Nur die wenigsten Insider wissen, dass James Harman seit nunmehr 35 Jahren als Sänger, Harmonikavirtuose und Bandleader das Bluesgeschehen bereichert. Der überwiegende Teil der Bluesinteressierten nahm den stämmigen Allrounder erst seit 1991 wahr. Angesichts der Tatsache, dass er in jenem Jahr mit „Do Not Disturb“ sein bis dahin erfolgreichstes Album veröffentlichte, ist diese Unkenntnis verzeihlich. Bis zum Durchbruch fischte Harman auch eher im Verborgenen und profilierte sich vor allem in der Liveszene mit bis zu 300 Auftritten im Jahr. Der Wechsel zu Black Top Records verbesserte seine Situation schlagartig und etablierte Harman mit bislang vier ausgezeichneten und außergewöhnlichen Alben als einen der erfolgreichsten Künstler der Bluesspezialisten von Black Top Records.

James Harman wurde 1946 in Anniston, Alabama, geboren und wuchs in einem musikalischen Elternhaus auf. 1961 zog die Familie nach Panama City, Florida, an „die Redneck-Riviera“ (James Harman). Er formierte mehrere Bands, mit denen er zwischen 1964 und 1969 neun Singles für fünf verschiedene Labels aufnahm. Unter dem Einfluß konventioneller Bluesvorlagen und angesagter Rocktendenzen entwickelte Harman einen ureigenen, temperamentvollen Bluesstil, der die Clubs zum Kochen brachte.

1970 ließ er sich im südlichen Kalifornien nieder, weil „dort eine heiße Bluesaction lief“ (James Harman). Es gab eine Fülle von Läden, wie das Ash Grove oder Lighthouse, die jeden Abend Live-Blues anboten und damit Talenten wie Rod Piazza, der damals mit Bacon Fat spielte, Kim Wilson, der sich Golita Sam nannte, und eben Harman den Weg ebneten. Der trat inzwischen als James ‘Icepick’ Harman mit der Icehouse Blues Band auf und begleitete wochenlang u.a. Eddie ‘Cleanhead’ Vinson, Big Joe und John Lee Hooker.
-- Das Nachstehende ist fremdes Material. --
-- ==== Sys2Proof/Laws/Drive.lean ====
section
/-! SUPPORT. What the operations that drive the cordons may write, said once for each: the cells, the cordons, the record of
takeovers and the place in the free values (`BoardOnly`), and for those that choose the feeds the gate and the paths besides
(`FeedOnly`). -/

open Sys2Proof.Machine

namespace Sys2Proof.Laws

/-- Only the cells, the cordons, the record of takeovers and the place in the free values differ. -/
def BoardOnly (s t : State) : Prop := t = { s with cells := t.cells, cordons := t.cordons, cel := t.cel, freeIx := t.freeIx }

theorem BoardOnly.elim {s t : State} (h : BoardOnly s t) : ∃ C K L f, t = { s with cells := C, cordons := K, cel := L, freeIx := f } :=
  ⟨t.cells, t.cordons, t.cel, t.freeIx, h⟩

theorem BoardOnly.refl (s : State) : BoardOnly s s := rfl

theorem BoardOnly.trans {s t u : State} (h : BoardOnly s t) (k : BoardOnly t u) : BoardOnly s u := by
  obtain ⟨_, _, _, _, rfl⟩ := h.elim; obtain ⟨_, _, _, _, rfl⟩ := k.elim; rfl

theorem BoardOnly.sys {s t : State} (h : BoardOnly s t) : t.sys = s.sys := by obtain ⟨_, _, _, _, rfl⟩ := h.elim; rfl
theorem BoardOnly.pwr {s t : State} (h : BoardOnly s t) : t.pwr = s.pwr := by obtain ⟨_, _, _, _, rfl⟩ := h.elim; rfl
theorem BoardOnly.limp {s t : State} (h : BoardOnly s t) : t.limp = s.limp := by obtain ⟨_, _, _, _, rfl⟩ := h.elim; rfl
theorem BoardOnly.eis {s t : State} (h : BoardOnly s t) : t.eis = s.eis := by obtain ⟨_, _, _, _, rfl⟩ := h.elim; rfl
theorem BoardOnly.chg {s t : State} (h : BoardOnly s t) : t.chg = s.chg := by obtain ⟨_, _, _, _, rfl⟩ := h.elim; rfl
theorem BoardOnly.ppt {s t : State} (h : BoardOnly s t) : t.ppt = s.ppt := by obtain ⟨_, _, _, _, rfl⟩ := h.elim; rfl
theorem BoardOnly.flt {s t : State} (h : BoardOnly s t) : t.flt = s.flt := by obtain ⟨_, _, _, _, rfl⟩ := h.elim; rfl

theorem BoardOnly.modCell {s t : State} (h : BoardOnly s t) (n : Nat) (f : Cell → Cell) : BoardOnly s (t.modCell n f) :=
  h.trans (by unfold State.modCell; split <;> rfl)

theorem BoardOnly.modCordon {s t : State} (h : BoardOnly s t) (n : Nat) (f : Cordon → Cordon) : BoardOnly s (t.modCordon n f) :=
  h.trans rfl

/-- A fold of steps of which each writes only the board. -/
theorem BoardOnly.foldl {α : Type} {s : State} (f : State → α → State) (hf : ∀ t a, BoardOnly t (f t a)) :
    ∀ (l : List α) {t : State}, BoardOnly s t → BoardOnly s (l.foldl f t)
  | [], _, h => h
  | a :: l, _, h => BoardOnly.foldl f hf l (h.trans (hf _ a))

theorem BoardOnly.modCells {s t : State} (h : BoardOnly s t) (ns : List Nat) (f : Nat → Cell → Cell) : BoardOnly s (t.modCells ns f) :=
  BoardOnly.foldl (fun u n => u.modCell n (f n)) (fun u _ => (BoardOnly.refl u).modCell _ _) ns h

theorem BoardOnly.ite {s t u : State} {b : Prop} [Decidable b] (h : BoardOnly s t) (k : BoardOnly s u) :
    BoardOnly s (if b then t else u) := by split <;> assumption

/-- R72: a takeover. -/
theorem takeover_board (c n m : Nat) (s : State) : BoardOnly s (takeover c n m s) := by
  unfold takeover
  extract_lets d x md s1 s2
  have h1 : BoardOnly s s1 := (show BoardOnly s d.2 from rfl).modCell _ _
  exact (h1.modCordon _ _).trans rfl

theorem coverLost_board (c : Nat) (s : State) : BoardOnly s (coverLost c s) := by
  unfold coverLost
  split
  · exact .refl s
  · exact .ite (.refl s) (takeover_board ..)

/-- R55: the phases of a cordon. -/
theorem rephase_board (c : Nat) (s : State) : BoardOnly s (rephase c s) := by
  unfold rephase
  exact (BoardOnly.foldl _ (fun t a => (BoardOnly.refl t).modCell _ _) _ ((BoardOnly.refl s).modCells _ _)).modCordon _ _

/-- R53, R96: driving a cordon. -/
theorem driveCordon_board (c : Nat) (m : CellMode) (i : Int) (v vm : Nat) (s : State) : BoardOnly s (driveCordon c m i v vm s) := by
  unfold driveCordon
  extract_lets
  refine .ite (.refl s) ?_
  have h : BoardOnly s (if m = .off then s else coverLost c s) := .ite (.refl s) (coverLost_board ..)
  exact h.trans (((((BoardOnly.refl _).modCells _ _).modCordon _ _)).trans (rephase_board ..))

/-- R139: the set points of the engaged cells. -/
theorem engagedSet_board (f : Nat → Nat) (s : State) : BoardOnly s (engagedSet f s) := by
  unfold engagedSet
  exact BoardOnly.foldl _ (fun t c => BoardOnly.foldl _ (fun u _ => (BoardOnly.refl u).modCell _ _) _ (.refl t)) _ (.refl s)

theorem driveRank_board (i : Nat) (s : State) : BoardOnly s (driveRank i s) := by
  unfold driveRank
  exact .ite (.refl s) (.ite (driveCordon_board ..) (driveCordon_board ..))

/-- R139: the engaged cells released to standby. -/
theorem releaseEngaged_board (s : State) : BoardOnly s (releaseEngaged s) := by
  unfold releaseEngaged
  exact BoardOnly.foldl _ (fun t c => .ite (((BoardOnly.refl t).modCells _ _).trans (driveCordon_board ..)) (.refl t)) _ (.refl s)

/-- Only what `BoardOnly` allows, the gate and the states of the paths differ. -/
def FeedOnly (s t : State) : Prop :=
  t = { s with cells := t.cells, cordons := t.cordons, cel := t.cel, freeIx := t.freeIx, pwr := { s.pwr with gate := t.pwr.gate, src := t.pwr.src } }

theorem FeedOnly.elim {s t : State} (h : FeedOnly s t) :
    ∃ C K L f g p, t = { s with cells := C, cordons := K, cel := L, freeIx := f, pwr := { s.pwr with gate := g, src := p } } :=
  ⟨t.cells, t.cordons, t.cel, t.freeIx, t.pwr.gate, t.pwr.src, h⟩

theorem BoardOnly.feed {s t : State} (h : BoardOnly s t) : FeedOnly s t := by
  obtain ⟨_, _, _, _, rfl⟩ := h.elim; rfl

theorem FeedOnly.trans {s t u : State} (h : FeedOnly s t) (k : FeedOnly t u) : FeedOnly s u := by
  obtain ⟨_, _, _, _, _, _, rfl⟩ := h.elim; obtain ⟨_, _, _, _, _, _, rfl⟩ := k.elim; rfl

theorem FeedOnly.sys {s t : State} (h : FeedOnly s t) : t.sys = s.sys := by obtain ⟨_, _, _, _, _, _, rfl⟩ := h.elim; rfl
theorem FeedOnly.limp {s t : State} (h : FeedOnly s t) : t.limp = s.limp := by obtain ⟨_, _, _, _, _, _, rfl⟩ := h.elim; rfl
theorem FeedOnly.path {s t : State} (h : FeedOnly s t) : t.pwr.path = s.pwr.path := by obtain ⟨_, _, _, _, _, _, rfl⟩ := h.elim; rfl
theorem FeedOnly.handTo {s t : State} (h : FeedOnly s t) : t.pwr.handTo = s.pwr.handTo := by obtain ⟨_, _, _, _, _, _, rfl⟩ := h.elim; rfl
theorem FeedOnly.handSet {s t : State} (h : FeedOnly s t) : t.pwr.handSet = s.pwr.handSet := by obtain ⟨_, _, _, _, _, _, rfl⟩ := h.elim; rfl
theorem FeedOnly.supplement {s t : State} (h : FeedOnly s t) : t.pwr.supplement = s.pwr.supplement := by
  obtain ⟨_, _, _, _, _, _, rfl⟩ := h.elim; rfl
theorem FeedOnly.rise {s t : State} (h : FeedOnly s t) : t.pwr.rise = s.pwr.rise := by obtain ⟨_, _, _, _, _, _, rfl⟩ := h.elim; rfl

theorem FeedOnly.ite {s t u : State} {b : Prop} [Decidable b] (h : FeedOnly s t) (k : FeedOnly s u) :
    FeedOnly s (if b then t else u) := by split <;> assumption

theorem FeedOnly.refl (s : State) : FeedOnly s s := (BoardOnly.refl s).feed

theorem gateOpens_feed (s : State) : FeedOnly s (gateOpens s) := rfl
theorem gateFollows_feed (s : State) : FeedOnly s (gateFollows s) := by
  unfold gateFollows; exact .ite (.refl s) rfl

theorem markFeeding_feed (s : State) : FeedOnly s (markFeeding s) := by unfold markFeeding; rfl

/-- R126: the feeds in their order of priority. -/
theorem applyPriority_feed (s : State) : FeedOnly s (applyPriority s) := by
  unfold applyPriority
  extract_lets s1 g s2
  have h1 : FeedOnly s s1 := (BoardOnly.foldl _ (fun t i => driveRank_board i t) _ (BoardOnly.refl s)).feed
  have h2 : FeedOnly s s2 := h1.trans (.ite (gateFollows_feed _) (gateOpens_feed _))
  clear_value s2
  have h3 : FeedOnly s2 { s2 with pwr := { s2.pwr with gate := { s2.pwr.gate with surge := g && s2.pwr.gate.surge } } } := rfl
  exact h2.trans (h3.trans (markFeeding_feed _))

/-- R139: a hand-back in progress stands as it was begun. -/
theorem handSet_feed (i : Nat) (s : State) : FeedOnly { s with pwr := { s.pwr with path := .handback, handTo := i, handSet := true } } (handSet i s) := by
  have key : ∀ f, FeedOnly { s with pwr := { s.pwr with path := .handback, handTo := i, handSet := true } }
      (applyPriority { engagedSet f s with pwr := { (engagedSet f s).pwr with path := .handback, handTo := i, handSet := true } }) := by
    intro f
    have h := engagedSet_board f s
    generalize engagedSet f s = t at h ⊢
    obtain ⟨C, K, L, x, rfl⟩ := h.elim
    refine FeedOnly.trans ?_ (applyPriority_feed _)
    rfl
  unfold handSet
  exact key _

/-- What the cordons of LIMP may write: the board, the bits of the strings in LIMP's record, and the gate, path and rise. -/
def LimpOnly (s t : State) : Prop :=
  t = { s with cells := t.cells, cordons := t.cordons, cel := t.cel, freeIx := t.freeIx, limp := t.limp,
               pwr := { s.pwr with gate := t.pwr.gate, path := t.pwr.path, rise := t.pwr.rise } }

theorem LimpOnly.elim {s t : State} (h : LimpOnly s t) :
    ∃ C K L f m g p r, t = { s with cells := C, cordons := K, cel := L, freeIx := f, limp := m, pwr := { s.pwr with gate := g, path := p, rise := r } } :=
  ⟨t.cells, t.cordons, t.cel, t.freeIx, t.limp, t.pwr.gate, t.pwr.path, t.pwr.rise, h⟩

theorem LimpOnly.trans {s t u : State} (h : LimpOnly s t) (k : LimpOnly t u) : LimpOnly s u := by
  obtain ⟨_, _, _, _, _, _, _, _, rfl⟩ := h.elim; obtain ⟨_, _, _, _, _, _, _, _, rfl⟩ := k.elim; rfl

theorem LimpOnly.sys {s t : State} (h : LimpOnly s t) : t.sys = s.sys := by obtain ⟨_, _, _, _, _, _, _, _, rfl⟩ := h.elim; rfl
theorem LimpOnly.hand {s t : State} (h : LimpOnly s t) : t.pwr.handTo = s.pwr.handTo := by obtain ⟨_, _, _, _, _, _, _, _, rfl⟩ := h.elim; rfl
theorem LimpOnly.flt {s t : State} (h : LimpOnly s t) : t.flt = s.flt := by obtain ⟨_, _, _, _, _, _, _, _, rfl⟩ := h.elim; rfl

theorem BoardOnly.limpOnly {s t : State} (h : BoardOnly s t) : LimpOnly s t := by
  obtain ⟨_, _, _, _, rfl⟩ := h.elim; rfl

theorem LimpOnly.refl (s : State) : LimpOnly s s := (BoardOnly.refl s).limpOnly

theorem LimpOnly.ite {s t u : State} {b : Prop} [Decidable b] (h : LimpOnly s t) (k : LimpOnly s u) :
    LimpOnly s (if b then t else u) := by split <;> assumption

theorem LimpOnly.drive {s t : State} (h : LimpOnly s t) (c : Nat) (m : CellMode) (i : Int) (v vm : Nat) :
    LimpOnly s (driveCordon c m i v vm t) := h.trans (driveCordon_board ..).limpOnly

/-- R109: one cordon in LIMP. -/
theorem limpCordon_limp (im : Image) (c : Nat) (s : State) : LimpOnly s (limpCordon im c s) := by
  unfold limpCordon
  extract_lets k e v s1 b lm s2 p s3
  have h1 : LimpOnly s s1 := ((BoardOnly.refl s).modCordon _ _).limpOnly
  have h2 : LimpOnly s s2 := h1.trans rfl
  have h3 : LimpOnly s s3 := h1.trans rfl
  clear_value s1 s2 s3
  split
  · exact .ite (h1.drive ..) (.ite h1 (h1.drive ..))
  · refine .ite (.ite h1 (h1.drive ..)) (.ite ?_ (.ite ?_ (h1.drive ..)))
    · exact h2.trans ((BoardOnly.refl _).modCells _ _).limpOnly
    · exact (h3.trans ((BoardOnly.refl _).modCordon _ _).limpOnly).drive ..
  · exact .ite h1 (h1.drive ..)
  · exact .ite h1 (h1.drive ..)
  · exact h1

/-- R107, R109: the module's power in LIMP. -/
theorem limpSet_limp (s : State) : LimpOnly s (limpSet s) := by
  unfold limpSet
  split
  · exact (((BoardOnly.refl s).modCells _ _).limpOnly).trans rfl
  · rename_i im _
    extract_lets lm s1 s2
    have h1 : LimpOnly s s1 := rfl
    have h2 : LimpOnly s s2 := by
      refine .ite (h1.trans ?_) (h1.trans rfl)
      unfold gateFollows; exact .ite (.refl _) rfl
    clear_value s1 s2
    have hf : ∀ (l : List Nat) {t : State}, LimpOnly s t → LimpOnly s (l.foldl (fun t c => limpCordon im c t) t) := by
      intro l
      induction l with
      | nil => exact fun h => h
      | cons c l ih => exact fun h => ih (h.trans (limpCordon_limp ..))
    exact hf _ h2

/-- R400: a record queued touches nothing but the Cellar's queue. -/
theorem queueRecord_sys (k n a : Nat) (ad w : Word) (x y : Bool) (s : State) : (queueRecord k n a ad w x y s).sys = s.sys := by
  unfold queueRecord; split <;> rfl

/-- R99: a change of mode sets it. -/
theorem setMode_mode (m : Mode) (s : State) : (setMode m s).sys.mode = m := by
  unfold setMode
  split
  · assumption
  · simp only [record, queueRecord_sys]

/-- R99: a change of mode keeps the reason of LIMP. -/
theorem setMode_reason (m : Mode) (s : State) : (setMode m s).sys.reason = s.sys.reason := by
  unfold setMode
  split
  · rfl
  · simp only [record, queueRecord_sys]

/-- R108: a core reset keeps the mode, the sub-state and the reason of LIMP. -/
theorem coreReset_sys (k : Nat) (a : Word) (s : State) : (coreReset k a s).sys.mode = s.sys.mode ∧
    (coreReset k a s).sys.sub = s.sys.sub ∧ (coreReset k a s).sys.reason = s.sys.reason := by
  unfold coreReset
  simp only [queueRecord_sys]
  exact ⟨rfl, rfl, rfl⟩

/-- R177: the cordons released from STAGING. -/
theorem releaseStaging_sys (s : State) : (releaseStaging s).sys = s.sys := by
  have hs : ∀ i (t : State), (settleStart i t).sys = t.sys := by
    intro i t
    unfold settleStart
    extract_lets b
    split
    · exact (driveCordon_board ..).sys
    · rfl
  have hf : ∀ (l : List Nat) (t : State), (l.foldl (fun t i => settleStart i t) t).sys = t.sys := by
    intro l
    induction l with
    | nil => exact fun _ => rfl
    | cons i l ih => exact fun t => (ih _).trans (hs i t)
  unfold releaseStaging
  exact hf _ _

/-- R107: LIMP entered from STAGING. -/
theorem limpFromStaging_sys (s : State) : (limpFromStaging s).sys.mode = s.sys.mode ∧
    (limpFromStaging s).sys.sub = s.sys.sub ∧ (limpFromStaging s).sys.reason = s.sys.reason := by
  unfold limpFromStaging
  extract_lets s1 s3 s4
  have h : s4.sys = s3.sys := (releaseStaging_sys _).trans (queueRecord_sys ..)
  have e : s3.sys.mode = s.sys.mode ∧ s3.sys.sub = s.sys.sub ∧ s3.sys.reason = s.sys.reason := ⟨rfl, rfl, rfl⟩
  rw [← h] at e
  clear_value s4
  split
  · unfold startRise; split <;> exact e
  · exact e

/-- R107, R108: LIMP is entered in HELD with its cause. -/
theorem limpEntry_enters (c k : Nat) (a : Word) (s : State) (hm : s.sys.mode ≠ .ship) (hp : s.powered = true) :
    (limpEntry c k a s).sys.mode = .limp ∧ (limpEntry c k a s).sys.sub = .held ∧ (limpEntry c k a s).sys.reason = c := by
  unfold limpEntry
  rw [if_neg (by simp [hm, hp])]
  extract_lets fl st sg s8 a1 a2 a3 s7 sv s6 a4 s5 s4 s3 e1 e2 e3 e4 e5 e6 e7 e8 s2 s1 s0
  have h7 : s7.sys.reason = c := rfl
  have h6 : s6.sys.mode = .limp ∧ s6.sys.reason = c := ⟨setMode_mode _ _, (setMode_reason _ _).trans h7⟩
  have h5 : s5.sys.mode = .limp ∧ s5.sys.sub = .held ∧ s5.sys.reason = c := ⟨h6.1, rfl, h6.2⟩
  clear_value s5
  have h4 : s4.sys = s5.sys := (BoardOnly.modCells (.refl _) _ _).sys
  have h3 : s3.sys = s4.sys := by simp only [s3]; unfold aliveStop; split <;> rfl
  have h2 : s2.sys = s3.sys := rfl
  have h1 : s1.sys = s2.sys := by simp only [s1]; split <;> rfl
  have e1 : s1.sys.mode = .limp ∧ s1.sys.sub = .held ∧ s1.sys.reason = c := by rw [h1, h2, h3, h4]; exact h5
  clear_value s1
  have h0 : s0.sys.mode = .limp ∧ s0.sys.sub = .held ∧ s0.sys.reason = c := by
    simp only [s0, (limpSet_limp _).sys]
    split
    · obtain ⟨f1, f2, f3⟩ := limpFromStaging_sys s1
      rw [f1, f2, f3]; exact e1
    · exact e1
  clear_value s0
  split
  · exact h0
  · obtain ⟨f1, f2, f3⟩ := coreReset_sys k a s0
    rw [f1, f2, f3]; exact h0

end Sys2Proof.Laws
end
Doch als die Blueseuphorie wieder einmal verflogen war, verliefen die 70er Jahre wenig erfreulich. Zusätzlich warfen schwere Erkrankungen Harman immer wieder zurück. 1977 hatte er sich soweit erholt, daß er die erste Auflage der James Harman Band realisieren konnte. Sie wurde zu einer Art Talentschmiede und brachte u. a. Phil Alvin und Bill Bateman, die 1978 die Blasters gründeten, und den Gitarristen Kid Ramos hervor. 1983 konnte Harman mit „Thank You Baby“ endlich ein Studioalbum fertigstellen. Zwei Jahre später unterzeichnete er bei Bob Riviera und dessen Label Riviera Records einen Vertrag. 1985 wurde die LP „Strictly Live“ mitgeschnitten, die aber erst 1990 herauskam, und 1988 erschien die Studioproduktion „Extra Napkins“. Bereits 1987 brachte Rhino Records die Platte „Those Dangerous Gentlemen“ in die Läden, mit der Harman einem eingängigen Radiopop folgte. Er bezeichnete sie später als bedauerlichen Ausrutscher.

Die 90er Jahre brachten James Harman schließlich das längst verdiente Glück, dank Black Top und der CDs „Do Not Disturb“ (1991), „Two Sides To Every Story“ (1993), „Cards On The Table“ (1994) und „Black & White“ (1995). Einige der besten Songs dieser Ära faßte 1997 der Sampler „Icepick’s Story“ zusammen: „Tall Skinny Mama“ stand für einen unwiderstehlichen Chicago Stomp-Stil, während „Temporary Blues“ mit Gastgitarrist Anson Funderburgh die aktuelle Bluesszene kommentierte . Beim „Phonebill Blues“ setzen Bläser die Akzente, dagegen wandelte „Second Yoyage Of Noah’s Ark auf psychedelischen Spuren, und zu „Walk The Streets (Cold And Lonely) wurde Harman von finnischer Folkmusik inspiriert, als er Skandinavien bereiste. Mit diesen Beispielen demonstrierte Harman seine Möglichkeiten und wies er sich als modernen Blueskönner mit klassischen Qualitäten aus. Sie gewährten ihm einen optimalen Einstieg in seinen Bluesstil.